Saturday, May 23, 2009

Eyes Without a Face (a.k.a. Les Yeux sans Visage)

I don’t know if I’ve mentioned this on the blog before, but no matter how much I may enjoy gorefests and the over-the-top bloodiness of the best slasher movies, I will happily take a horror movie that emphasizes creepiness over blood any day of the week. That’s not to say that Eyes Without a Face has no gory moments (indeed, a couple shots are pretty extreme for a movie from 1959), but it does mostly focus on being one of the most unsettling and weird horror movies of its day.

The film is about a famous surgeon in the French countryside whose daughter’s face has been hopelessly ruined in a car crash, and so he becomes obsessed with kidnapping other young women and trying to surgically graft their faces onto his daughter. Clearly a man ahead of his time, as just recently have we had the world’s first successful face transplant. While he uses his first victim as a means of faking his daughter’s death, the police do eventually start noticing the disappearances of several young women in the area, all of whom seem to have recently been at the doctor’s clinic (way to keep attention away from yourself there, buddy). Additionally, he also finds he has to contend with his daughter, who is increasingly horrified at what is being done to all the young women, as well as to herself.

It’s always interesting to me how the French countryside can look so beautiful in so many movies, and yet look so grim and ghoulish whenever a horror movie is set there (Calvaire is another one where all of France seems to be a grim post-apocalyptic wasteland). Add to that the unsettling carnival music, and the constant sound of the doctor’s pack of dogs barking, and you’ve got a place that seems a wee bit less pleasant to live than, say, Manon des Sources.

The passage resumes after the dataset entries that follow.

-- ==== Sys2Proof/Machine/Steering.lean ====
section
/-! DEFINITION. Self-steering: monitors, clocks and voltages, droop, migration and ageing (17 R420; 18 R441–R449). -/

namespace Sys2Proof.Machine

open Sys2Proof

/-! ## Monitors -/

/-- Block of a thermal sensor (18 Table 18.8): sheds 0 to 11, Yard A 12, Yard B 13, Gate 14, steward 15, Halyard 16, package edge
17. -/
def sensorBlock (i : Nat) : Nat :=
  if i < 36 then i / 3 else if i < 40 then 12 + (i - 36) / 2 else if i < 44 then 14 else if i < 46 then 15
  else if i < 48 then 16 else 17

/-- Sensors of a block. -/
def blockSensors (b : Nat) : List Nat := (List.range 52).filter fun i => sensorBlock i == b

/-- Reading of a thermal sensor. -/
def Readings_temp (r : Readings) (i : Nat) : Int := r.thermal.getD i 0

/-- Whether a sensor differs from every other sensor of its block by more than 15 °C (17 R420). -/
def sensorDiffers (r : Readings) (i : Nat) : Bool :=
  ((blockSensors (sensorBlock i)).filter (· != i)).all fun j => decide (15 < (Readings_temp r i - Readings_temp r j).natAbs)

/-- Whether a thermal sensor is set aside: out of range, or it differs for the second period in a row (17 R420). -/
def State.thermalOut (s : State) (r : Readings) (i : Nat) : Bool :=
  let t := Readings_temp r i
  decide (t < -20 ∨ 150 < t) || (sensorDiffers r i && s.steward.suspects.contains i)

/-- Whether a voltage monitor differs from its regulator's reading by more than 50 mV (17 R420). -/
def voltageOut (r : Readings) (i : Nat) : Bool := decide (50 < ((r.volt.getD i 0 : Int) - r.pmbus.getD i 0).natAbs)

/-- Whether a process monitor differs from the other of its shed by more than 8 % (17 R420). -/
def processOut (r : Readings) (i : Nat) : Bool :=
  let j := if i % 2 = 0 then i + 1 else i - 1
  decide (800 < ((r.process.getD i 0 : Int) - r.process.getD j 0).natAbs)

/-- The monitors set aside in a period: thermal i as i, voltage i as 100 + i, process i as 200 + i. -/
def State.monitorsOut (s : State) (r : Readings) : List Nat :=
  (List.range 52).filter (s.thermalOut r) ++ ((List.range 30).filter (voltageOut r)).map (100 + ·)
    ++ ((List.range 24).filter (processOut r)).map (200 + ·)

/-- Sets monitors aside with their MONITOR records (17 R420, Table 17.6). -/
def State.setAsideMonitors (s : State) (r : Readings) : State :=
  let out := s.monitorsOut r
  let s := (out.filter fun n => !s.steward.setAside.contains n).foldl (fun s n => s.log 0x39 1 (n % 100) (n / 100) 0 0) s
  { s with steward := { s.steward with setAside := out, suspects := (List.range 52).filter (sensorDiffers r) } }

/-- Greatest of some temperatures. -/
def hottestOf (l : List Int) : Int := l.foldl max (-1000)

/-- Temperature of a block for the decision rules (17 R420): a sensor set aside stands for the hottest of its block plus 5 °C; a
block without a working sensor for 85 °C. -/
def State.blockTemp (s : State) (r : Readings) (b : Nat) : Int :=
  let ok := (blockSensors b).filter fun i => !s.steward.setAside.contains i
  if ok.isEmpty then 85
  else hottestOf (ok.map (Readings_temp r)) + (if ok.length = (blockSensors b).length then 0 else 5)

/-- Larger frequency loss of a shed's two process monitors, in 0.01 % (18 R441): one set aside is replaced by the other, which is
set aside with it, so the two readings stand. -/
def shedLoss (r : Readings) (h : Nat) : Nat := max (10000 - r.process.getD (2 * h) 10000) (10000 - r.process.getD (2 * h + 1) 10000)

/-! ## Clocks and voltages -/

/-- V(s) in mV, rounded up to 5 mV (18 R441). -/
def shedVoltage (mhz loss : Nat) : Nat := ceilDiv (24000 + 5 * (mhz - 400) + 4 * loss) 200 * 5

/-- A shed at a clock and its voltage (18 R441, R442). -/
def Shed.atClock (x : Shed) (mhz : Nat) : Shed := { x with mhz := mhz, mv := shedVoltage mhz x.loss }

/-- CLOCK_CHANGE (18 R441, R442): to a step of 25 MHz within the shed's limits. -/
def execClockChange (h : ShedId) (mhz : Nat) (s : State) : Out :=
  .next (if s.sheds[h].retained || decide (mhz < 400 ∨ mhz % 25 ≠ 0 ∨ s.shedFmax h < mhz) then s
    else s.modShed h fun x => x.atClock mhz)

/-- What R445 decides for a shed: the new clock before the final limit, and the reason of a lowering, 0 for none. `t` is the
shed's temperature, `ty` that of yards and Gate, `tc` the package edge's. -/
def steer (tcase pcap fmax f : Nat) (t ty tc : Int) (p : Nat) (ilimit : Bool) : Nat × Nat :=
  if 110 ≤ t ∨ 110 ≤ ty then (400, 1)
  else if (tcase : Int) + 5 ≤ tc then (400, 2)
  else if 100 ≤ t then (max 400 (f - 100), 1)
  else if (tcase : Int) ≤ tc then (max 400 (f - 100), 2)
  else if 10 * pcap < p then (max 400 (f - 25), 3)
  else if ilimit then (max 400 (f - 25), 4)
  else if t ≤ 95 ∧ tc ≤ (tcase : Int) - 2 ∧ p + 50 ≤ 10 * pcap then (min fmax (f + 25), 0)
  else (f, 0)

/-- Domain of a shed's logic (01 Table 1.1). -/
def shedDomain (h : ShedId) : Fin 30 := Fin.ofNat 30 (h.val + 3)

/-- A throttled spell goes on or ends, with its records (18 R446, Table 18.10). -/
def State.noteThrottle (s : State) (h : ShedId) (reason : Nat) (t : Int) : State :=
  let x := s.sheds[h]
  if s.throttled h then
    let s := if reason ≠ 0 ∧ x.limited = false then s.log 0x40 0 h.val reason x.mhz (word t) else s
    s.modShed h fun k => { k with throttled := k.throttled + 1, limited := k.limited || reason != 0 }
  else
    let s := if x.limited then s.log 0x41 0 h.val (x.throttled / 10) x.mhz 0 else s
    s.modShed h fun k => { k with throttled := 0, limited := false, migrations := 0 }

/-- One shed's step of the control loop (18 R445). -/
def State.steerShed (s : State) (r : Readings) (h : ShedId) : State :=
  if s.sheds[h].retained then s
  else
    let s := s.modShed h fun x => { x with loss := shedLoss r h.val }
    let fmax := s.shedFmax h
    let t := s.blockTemp r h.val
    let ty := max (max (s.blockTemp r 12) (s.blockTemp r 13)) (s.blockTemp r 14)
    let d := steer s.steward.policy.tcase s.steward.policy.pcap fmax s.sheds[h].mhz t ty (s.blockTemp r 17) r.power
      (r.ilimit.getLsbD h.val || s.belowRating (shedDomain h))
    (s.modShed h fun x => x.atClock (min d.1 fmax)).noteThrottle h d.2 t

/-- DROOP record of a shed's stretches in a past second (18 R443, Table 18.10). -/
def State.logDroop (s : State) (h : ShedId) : State :=
  match s.sheds[h].droops with
  | some (sec, n, fall) =>
    if sec < s.timer.toNat / second then
      (s.log 0x44 0 (shedDomain h).val n fall 0).modShed h fun x => { x with droops := none }
    else s
  | none => s

/-- Whether the module serves: the control loop's condition (18 R445). -/
def State.steering (s : State) : Bool := s.serving && s.smbusUp

/-- CONTROL_LOOP_TICK (17 R420, 18 R445). -/
def execControlLoopTick (r : Readings) (s : State) : Out :=
  if !s.steering then .next s
  else
    let s := s.setAsideMonitors r
    let hot := hottestOf ((List.range 18).map (s.blockTemp r))
    let s := { s with steward := { s.steward with power := r.power, hottest := hot } }
    .next ((List.finRange 12).foldl (fun s h => (s.steerShed r h).logDroop h) s)

/-- DROOP_STRETCH (18 R443): a fall of 40 mV or more doubles the SCLK period. -/
def execDroopStretch (h : ShedId) (fall : Nat) (s : State) : Out :=
  if fall < 40 ∨ s.sheds[h].retained then .next s
  else
    let s := s.logDroop h
    let now := s.timer.toNat / second
    .next (s.modShed h fun x =>
      let n := if x.stretched then 0 else 1
      { x with
        stretched := true
        droops := match x.droops with
          | some (t, k, d) => some (t, k + n, max d fall)
          | none => some (now, 1, fall) })

/-- DROOP_STRETCH_END (18 R443). -/
def execDroopStretchEnd (h : ShedId) (s : State) : Out := .next (s.modShed h fun x => { x with stretched := false })

/-! ## Migration and ageing -/

/-- Sessions that a core owns. -/
def State.load (s : State) (c : CoreId) : Nat := (s.sessionsOf c.val).length

/-- Whether a core of an unthrottled shed can take sessions. -/
def State.mayTakeSessions (s : State) (c : CoreId) : Bool :=
  (s.entry (ownerOf c)).en && (s.core c).run != .paddock && !s.throttled (shedOf c)

/-- Whether R446 moves sessions from one core to another now: no move yet in this period of ten milliseconds of throttling, the source
owning the most of its shed, the target the fewest of those unthrottled elsewhere, and no command holding a lock on them. -/
def State.mayMigrate (s : State) (h : ShedId) (src dst : CoreId) : Bool :=
  s.throttled h && decide (s.sheds[h].migrations < s.sheds[h].throttled / 100)
    && shedOf src == h && (coresOf h).all (fun c => decide (s.load c ≤ s.load src))
    && shedOf dst != h && s.mayTakeSessions dst
    && (List.finRange 96).all (fun c => shedOf c == h || !s.mayTakeSessions c || decide (s.load dst ≤ s.load c))
    && !s.lockHeld ((s.sessionsOf src.val).map (lockOne .session))

/-- A migration that has begun ends once no request of its sessions runs: they all move (18 R446). -/
def State.endMove (s : State) (src dst : CoreId) (ns : List Nat) : State :=
  if ns.all fun n => (s.requestsOf n).all Request.queued_ then
    let s := s.wake (shedOf dst)
    let s := ns.foldl (fun s n => s.modSession n fun x => { x with owner := ownerOf dst, held := false }) s
    { s with steward := { s.steward with moves := s.steward.moves.filter (·.1 != src) } }.log 0x42 0 src.val ns.length dst.val 0
  else s

/-- THROTTLE_MIGRATION (18 R446): as `SESSION_MOVE` MODE 0, the sessions' queued requests wait until those that run are complete; then they all
move. Commands that need a lock on one of them wait until then (14 R367). -/
def execThrottleMigration (h : ShedId) (src dst : CoreId) (s : State) : Out :=
  if !s.steering then .next s
  else
    match s.steward.moves.find? (·.1 == src) with
    | some m => .next (s.endMove src m.2.1 m.2.2)
    | none =>
      if !s.mayMigrate h src dst then .next s
      else
        let ns := s.sessionsOf src.val
        let s := s.modShed h fun x => { x with migrations := x.throttled / 100 }
        let s := ns.foldl (fun s n => s.modSession n fun x => { x with held := true }) s
        .next ({ s with steward := { s.steward with moves := s.steward.moves ++ [(src, dst, ns)] } }.endMove src dst ns)

/-- Cores that a process monitor covers (18 Table 18.8). -/
def monitorCores (i : Nat) : List CoreId := (List.range 4).map fun n => Fin.ofNat 96 (i / 2 * 8 + i % 2 * 4 + n)

/-- Ledger cores in service: not in paddock. -/
def State.inService (s : State) (cs : List CoreId) : Nat := (cs.filter fun c => (s.core c).run != .paddock).length

/-- Reading of a process monitor: of one set aside, that of the other of its shed (17 R420). -/
def State.processLoss (s : State) (loss : List Nat) (i : Nat) : Nat :=
  if i < 24 ∧ s.steward.setAside.contains (200 + i) then loss.getD (if i % 2 = 0 then i + 1 else i - 1) 0 else loss.getD i 0

/-- Whether a group was retired for its age within the last hour of TIMER (18 R447). -/
def State.agedLately (s : State) : Bool :=
  s.steward.agedAt.any fun t => decide (t.toNat ≤ s.timer.toNat ∧ s.timer.toNat < t.toNat + hour)

/-- One monitor of the hourly check (18 R447, Table 18.10). -/
def State.ageOne (choice : Owner) (s : State) (i loss : Nat) : State :=
  if loss ≤ 400 then s
  else if 24 ≤ i then s.log 0x43 1 i loss 0 0
  else
    let cs := monitorCores i
    let n := s.inService cs
    let first := (i / 2 * 8 + i % 2 * 4) * 2 ^ 8
    if n = 0 then s
    else if s.inService (List.finRange 96) < n + 8 then s.log 0x43 1 i loss first 0
    else if s.agedLately then s
    else
      let s := { s with steward := { s.steward with agedAt := some s.timer } }
      let s := (cs.filter fun c => (s.core c).run != .paddock).foldl (fun s c => s.retireCore c choice) s
      s.log 0x43 2 i loss (first + 1) 0

/-- Locks on the cores, and their sessions, that a check may retire (14 R367). -/
def State.agingLocks (s : State) (loss : List Nat) : List Lock :=
  ((List.range 24).filter fun i => decide (400 < s.processLoss loss i)).flatMap fun i => (monitorCores i).flatMap fun c =>
    lockOne .core c.val :: (s.sessionsOf c.val).map (lockOne .session)

/-- AGING_CHECK (18 R447): the losses of the 26 process monitors in 0.01 %. It waits while a command, or a migration, holds a lock on a core
that it may retire (14 R367). -/
def execAgingCheck (loss : List Nat) (choice : Owner) (s : State) : Out :=
  if !s.smbusUp || s.lockHeld (s.agingLocks loss) || locksMeet s.ownLocks (s.agingLocks loss) || s.steward.standby || decide (s.steward.stage < 5) then .next s
  else .next ((List.range 26).foldl (fun t i => State.ageOne choice t i (s.processLoss loss i)) s)

end Sys2Proof.Machine
end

I also enjoyed how plausible most of the film was – not only is there nothing at all supernatural about the plot, but it bears mentioning that quite a few of our major medical breakthroughs have indeed come from using people as complete guinea pigs. Sure, most of the time there wasn’t any outright kidnapping going on, but there hasn’t been any shortage of tests done on minorities or prisoners of war (or, in the case of the Japanese Imperial Army, all of China) – in short, any time someone was able to pretend someone else wasn’t a real person. This was a pretty dark subject matter for the 50s – or even today – and even if it doesn’t fully deal with the questions it raises, it still makes it one of the best horror movies out there, and one that it’s a shame almost nobody my age has seen.